→ **Information provided**
-- ==== Sys2Proof/Machine/Parameters.lean ====
section
/-!
DEFINITION. The machine with its parameters as arguments (R5, R11): an operation, a step and the state after reset for
any configuration. `exec`, `step` and `State.reset` are these at `Config.current` (log entry 12).
-/

namespace Sys2Proof.Machine

/-- Every operation of the table, of a machine with these parameters. -/
def execWith (cfg : Config) (i : Instr) (s : State) : Host.Outcome State Fault Refusal :=
  match i with
  | .frmSigchk => sigCheck s
  | .frmChunk => frmChunk cfg s
  | .frmTerm => .next (frmTerm s)
  | .tagInvalid tag => .next (tagInvalid cfg tag s)
  | .recIhdr tag length payload checksum => .next (recIhdr cfg tag length payload checksum s)
  | .recDispatch tag length payload checksum => .next (recDispatch cfg tag length payload checksum s)
  | .recBase tag length payload checksum => .next (recBase cfg tag length payload checksum s)
  | .recProps tag => .next (recProps tag s)
  | .recCcrc tag payload => .next (recCcrc cfg tag payload s)
  | .recIhdrDecode payload => .next (recIhdrDecode cfg payload s)
  | .crcBit r poly => execCrcBit r poly s
  | .crcByte r b poly => execCrcByte r b poly s
  | .crcBlock data poly init => execCrcBlock data poly init s
  | .hostReset => .next (resetBlock cfg s)
  | .hostLoad bytes => loadBuffer cfg bytes s
  | .hostStart => execHostStart s
  | .hostRead sel => .next (readValue sel s)

/-- The block's own step with these parameters (R96, R29). -/
def blockStepWith (cfg : Config) (s : State) : Host.Outcome State Fault Refusal :=
  match nextOp s with
  | some i => execWith cfg i s
  | none => .next s

/-- One step with these parameters. -/
def stepWith (cfg : Config) (s : State) : Host.Outcome State Fault Refusal :=
  match s.host with
  | some e :: rest => execWith cfg e.toInstr (s.setHost rest)
  | none :: rest => blockStepWith cfg (s.setHost rest)
  | [] => blockStepWith cfg s

/-- The block with these parameters, as the host sees a machine. -/
def machineWith (cfg : Config) : Host.Core where
  State := State
  Fault := Fault
  Refusal := Refusal
  step := stepWith cfg
  reset := State.resetWith cfg

end Sys2Proof.Machine
end

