-- ==== Sys2Proof/Certificates/Slice0/Obligations.lean ====
section
/-!
DEFINITION. The statements for the provers, in the order of the spec's files. Every next state is written out as the
whole state, so that what is not named is unchanged.
-/

open Sys2Proof Sys2Proof.Machine

/-! Reset and codes -/

/-- What reset leaves of the architectural state (R28's table; the working registers' values are the model's, log
entry 1, and are not stated). -/
def Obligations.ResetStateIsTheTables : Prop :=
  State.reset.arch = ⟨[], 0, .unparsed, 0, [], 0, none, 0⟩

/-- The numbers of states and fault codes (R15, R116), and the derived `done` (R129). -/
def Obligations.CodesAndDoneWire : Prop :=
  [FramerState.unparsed, .parsing, .parsed, .failed].map (fun f => (stateCode f).toNat) = [0, 1, 2, 3] ∧
  [none, some Condition.badSignature, some .truncatedChunk, some .invalidTypeTag, some .unknownChunkType,
    some .malformedHeaderChunk].map (fun c => (faultBits c).toNat) = [0, 1, 2, 3, 4, 5] ∧
  ∀ s : State, s.done = true ↔ (s.state = .parsed ∨ s.state = .failed)

/-! Memory and encoding -/

/-- `MemRead` on the buffer a load leaves (R33): the bytes at the offsets asked for, defined exactly up to `BUF_LEN`. -/
def Obligations.MemReadReturnsLoadedBytes : Prop :=
  ∀ (s : State) (bytes : List Byte) (a n : Nat),
    memRead (s.loadBytes bytes) a n =
      if a + n ≤ bytes.length then some ((bytes.drop a).take n) else none

/-- `be32` (R31): the byte at the lowest offset is the most significant. -/
def Obligations.BigEndianFieldValue : Prop :=
  ∀ b0 b1 b2 b3 : Byte, (be32 b0 b1 b2 b3).toNat =
    b0.toNat * 2 ^ 24 + b1.toNat * 2 ^ 16 + b2.toNat * 2 ^ 8 + b3.toNat

/-- `upper` (R56) changes exactly the 26 lower-case letters; the spec marks that "from general knowledge" (log entry
17). -/
def Obligations.UpperChangesLowerCaseOnly : Prop :=
  ∀ b : Byte, (0x61 ≤ b.toNat ∧ b.toNat ≤ 0x7A → (upper b).toNat + 0x20 = b.toNat ∧ upper b = b &&& 0xDF) ∧
    (¬ (0x61 ≤ b.toNat ∧ b.toNat ≤ 0x7A) → upper b = b)

/-- The tags of the header class (R58): the case variants of "IHDR", which are those the mask and match of R57 select;
all four property bits of "ihdr" are 1. The spec marks R58 "derived: from rule R55 and rule R56". -/
def Obligations.HeaderTagsAreCaseVariants : Prop :=
  (∀ t : Tag, t.key = Config.keyIhdr ↔
    (t.t0 = 0x49 ∨ t.t0 = 0x69) ∧ (t.t1 = 0x48 ∨ t.t1 = 0x68) ∧
    (t.t2 = 0x44 ∨ t.t2 = 0x64) ∧ (t.t3 = 0x52 ∨ t.t3 = 0x72)) ∧
  (∀ t : Tag, t.key = Config.keyIhdr ↔ t.word &&& 0xDFDFDFDF = 0x49484452) ∧
  propsOf ⟨0x69, 0x68, 0x64, 0x72⟩ = ⟨true, true, true, true⟩

/-- The three tag classes by the masks of R57, in the order of their tests. -/
def Obligations.TagClassesByMask : Prop :=
  ∀ t : Tag, classify Config.current t =
    if t.word &&& 0x80808080 ≠ 0 then .invalid
    else if t.word &&& 0xDFDFDFDF = 0x49484452 then .known .header
    else .unknown

/-- Decoding the bytes of a well-formed operation gives it back, with the bytes after it; the end of the stream has
nothing after it. -/
def Obligations.DecodeOfEncode : Prop :=
  ∀ (i : Instr) (bytes rest : List Byte),
    i.wellFormed Config.current = true → encode i = some bytes → (i = .frmTerm → rest = []) →
    decode Config.current (decodedIn i) (bytes ++ rest) = .op i rest

/-- What is decoded is well formed, and its encoding and what is left are the bytes decoded; for an invalid tag what is
left begins after the `12 + length` bytes of its element (R53). -/
def Obligations.EncodeOfDecode : Prop :=
  ∀ (f : FramerState) (bytes rest : List Byte) (i : Instr),
    decode Config.current f bytes = .op i rest →
    i.wellFormed Config.current = true ∧
      ((∃ tag length later, i = .tagInvalid tag ∧ bytes = be32Bytes length ++ tag.bytes ++ later ∧
          rest = later.drop (length.toNat + 4)) ∨
        ∃ enc, encode i = some enc ∧ bytes = enc ++ rest)

/-- Words written out from the tables of R46, R47 and R57 decode to the operations they stand for. -/
def Obligations.SampleWordsDecode : Prop :=
  decodeTableWord 64 0x89504E470D0A1A0A = some .frmSigchk ∧
  decodeTableWord 64 0x89504E470D0A1A0B = none ∧
  decodeTableWord 32 0x49484452 = some (.recIhdr ⟨0x49, 0x48, 0x44, 0x52⟩ 0 [] 0) ∧
  decodeTableWord 32 0x7A545874 = some (.recDispatch ⟨0x7A, 0x54, 0x58, 0x74⟩ 0 [] 0) ∧
  decodeTableWord 32 0x80414243 = some (.tagInvalid ⟨0x80, 0x41, 0x42, 0x43⟩) ∧
  decodeTableWord 104 0x0000000180414243AA00000000 = some .frmChunk ∧
  decodeTableWord 96 0x000000018041424300000000 = none ∧
  decode Config.current .parsing [0, 0, 0, 1, 0x7A, 0x54, 0x58, 0x74, 0xAA, 0x12, 0x34, 0x56, 0x78, 0x99] =
    .op (.recDispatch ⟨0x7A, 0x54, 0x58, 0x74⟩ 1 [0xAA] 0x12345678) [0x99]
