/-- Settles O59: operation by operation, and slot by slot of the host's list. -/
theorem machineTakesItsParameters : Obligations.MachineTakesItsParameters := by
  unfold Obligations.MachineTakesItsParameters
  refine ⟨exec_eq, step_eq, rfl, ?_⟩
  intro aw maxChunks s hfits hfull
  rw [step_eq]
  exact stepWith_currentWithin (aw := aw) (maxChunks := maxChunks) hfits hfull

end Sys2Proof.Machine
end

section
/-!
PROOFS. The state (`10_state.md`): what reset leaves, what every operation keeps of the records and of the buffer, and
that the working registers carry nothing from one step to the next.
-/

namespace Sys2Proof.Machine

/-! Reset and codes -/

/-- Settles O1: the reset state's elements are those of R28's table as it is written. -/
theorem resetStateIsTheTables : Obligations.ResetStateIsTheTables := rfl

/-- The derived wire is set in the terminal states and in no other (R15, R129). -/
theorem State.done_iff (s : State) : s.done = true ↔ s.state = .parsed ∨ s.state = .failed := by
  unfold State.done
  cases s.state <;> decide

/-- Settles O2: the two tables of numbers by evaluation, the wire by the four states. -/
theorem codesAndDoneWire : Obligations.CodesAndDoneWire :=
  ⟨by decide, by decide, State.done_iff⟩

/-- Settles O48: nothing has been consumed or produced at reset, and the buffer is empty. -/
theorem invariantsHoldAtReset : Obligations.InvariantsHoldAtReset := by
  unfold Obligations.InvariantsHoldAtReset
  have hinv : Inv State.reset := by decide
  have hround : RoundTrip State.reset := by decide
  have hrecords : RecordsOk State.reset := by decide
  exact ⟨hinv, hround, hrecords, State.reset_buf_wf⟩

/-! The records -/

/-- The records under any effect: kept, withdrawn, or one more of an accepted chunk (R14, R99 (e)). -/
theorem Effect.chunks_cases {cfg : Config} {s : State} {a : Arch} (h : Effect cfg s a) :
    a.chunks = s.chunks ∨ a.chunks = [] ∨ ∃ r, Accepts cfg s r ∧ a.chunks = s.chunks ++ [r] := by
  cases h with
  | nothing => exact .inl rfl
  | badSignature hs => exact .inr (.inl rfl)
  | chunkFails c hs hc => exact .inr (.inl rfl)
  | begins hs h8 hr => exact .inl rfl
  | appends r hr => exact .inr (.inr ⟨r, hr, rfl⟩)
  | ends hs hr => exact .inl rfl
  | resets => exact .inr (.inl rfl)
  | loads bytes hs => exact .inl rfl

/-- Under the current configuration `make_chunk` builds header records only: the key is the registry's one key, and the
payload has its seven fields (R85, R90, R123). -/
theorem makeChunk_current_ok {tag : Tag} {length : Word} {payload : List Byte} {checksum : Word}
    {computed : Checksum} {r : Record}
    (h : makeChunk Config.current tag length payload checksum computed = .ok r) :
    tag.key = Config.keyIhdr ∧ ∃ fields, ihdrFields payload = some fields ∧
      r = headerRecord (baseRecord tag length payload checksum computed) fields := by
  unfold makeChunk at h
  rw [lookupCtor_current, decodeIhdr_current] at h
  by_cases hkey : tag.key = Config.keyIhdr
  · rw [if_pos hkey] at h
    cases hfields : ihdrFields payload with
    | none => rw [hfields] at h; cases h
    | some fields => rw [hfields] at h; cases h; exact ⟨hkey, fields, rfl, rfl⟩
  · rw [if_neg hkey] at h
    cases h
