-- ==== Sys2Proof/Machine/Synth.lean ====
section
/-! DEFINITION. The Sequence Synthesizer (spec/41_sequence_synth.md): the four sequences as functions of the index, the
sequence registers they fill, and the SYNTH command. -/

namespace Sys2Proof.Machine

/-- `CSseq(i)`: active (low) on 1 .. 2W (R142). -/
def csSeq (w i : Nat) : Level :=
  if 1 ≤ i ∧ i ≤ 2 * w then Config.csActive else !Config.csActive

/-- `CLK0(i)`: the clock for CPOL = 0 (R143). -/
def clk0 (w i : Nat) : Level := decide (1 ≤ i ∧ i ≤ 2 * w ∧ i % 2 = 0)

/-- `CLKseq(i) = CLK0(i) xor CPOL` (R143). -/
def clkSeq (cpol : Level) (w i : Nat) : Level := xor (clk0 w i) cpol

/-- `b(k) = data[W-1-k]`, the k-th bit on the wire (R145). -/
def wireBit (data : DataWord) (w k : Nat) : Level := data.getLsbD (w - 1 - k)

/-- `lead = 1 + CPHA` (R146). -/
def lead (cpha : Level) : Nat := 1 + cpha.toNat

/-- `DOUTseq(i)` with padding level `idle` (R146; the padding is the parameter DOUT_IDLE, R147). -/
def doutSeqWith (idle : Level) (data : DataWord) (cpha : Level) (w i : Nat) : Level :=
  if lead cpha ≤ i ∧ i ≤ lead cpha + 2 * w - 1 then wireBit data w ((i - lead cpha) / 2) else idle

/-- `DOUTseq(i)` (R146). -/
def doutSeq (data : DataWord) (cpha : Level) (w i : Nat) : Level :=
  doutSeqWith Config.doutIdle data cpha w i

/-- The k-th sample position `2 + CPHA·shift + 2k` (R148). -/
def samplePosWith (shift : Nat) (cpha : Level) (k : Nat) : Nat := 2 + cpha.toNat * shift + 2 * k

/-- `t(k)` (R149). -/
def samplePos (cpha : Level) (k : Nat) : Nat := samplePosWith Config.trig1Shift cpha k

/-- `TRIGseq(i)` with CPHA = 1 offset `shift`: `i` is the k-th position for some k in 0 .. W-1 (R148, C1). -/
def trigSeqWith (shift : Nat) (cpha : Level) (w i : Nat) : Level :=
  (List.range w).any fun k => i == samplePosWith shift cpha k

/-- `TRIGseq(i)` (R148). -/
def trigSeq (cpha : Level) (w i : Nat) : Level := trigSeqWith Config.trig1Shift cpha w i

/-- The register image of the first `n` elements of a sequence: element i is bit i, the bits from `n` up are 0 (R9, R36). -/
def seqImage (f : Nat → Level) : Nat → SeqWord
  | 0 => 0#67
  | n + 1 => seqImage f n ||| (if f n then BitVec.twoPow 67 n else 0#67)

/-- `synthesize(data, mode)`: the contents of the five sequence registers (R141, R152). -/
def synthesize (data : DataWord) (m : Mode) : SeqRegs :=
  let w := m.w.toNat
  let l := seqLength w
  { cs := seqImage (csSeq w) l
    ck := seqImage (clkSeq m.cpol w) l
    dout := seqImage (doutSeq data m.cpha w) l
    tr := seqImage (trigSeq m.cpha w) l
    len := BitVec.ofNat 7 l }

/-- The word and its quadruple are latched: TX, the sequence registers, SEQVALID (R152, R171). -/
def State.loadWord (s : State) (data : DataWord) : State :=
  { s with tx := data, seq := synthesize data s.mode, seqvalid := true }

/-- SYNTH in its accepting step (R152). -/
def State.synthStep (s : State) (data : DataWord) : State :=
  match s.wordError data with
  | some e => s.raise e
  | none => (s.loadWord data).finish .ok (BitVec.ofNat 32 (seqLength s.mode.w.toNat))

/-- `SYNTH data` (R152). -/
def execSynth (data : DataWord) (s : State) : Host.Outcome State Fault Refusal :=
  .next (s.whenReady fun s => s.synthStep data)

end Sys2Proof.Machine
end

→ **Aim of the task**
Return, with no change at all, every line in the entries above from the line containing "theorem State.done_iff (s" through the line containing "theorem codesAndDoneWire : Obligations.CodesAndDoneWire".

→ **Exercise answer**
theorem State.done_iff (s : State) : s.done = true ↔ s.state = .parsed ∨ s.state = .failed := by
  unfold State.done
  cases s.state <;> decide

/-- Settles O2: the two tables of numbers by evaluation, the wire by the four states. -/
theorem codesAndDoneWire : Obligations.CodesAndDoneWire :=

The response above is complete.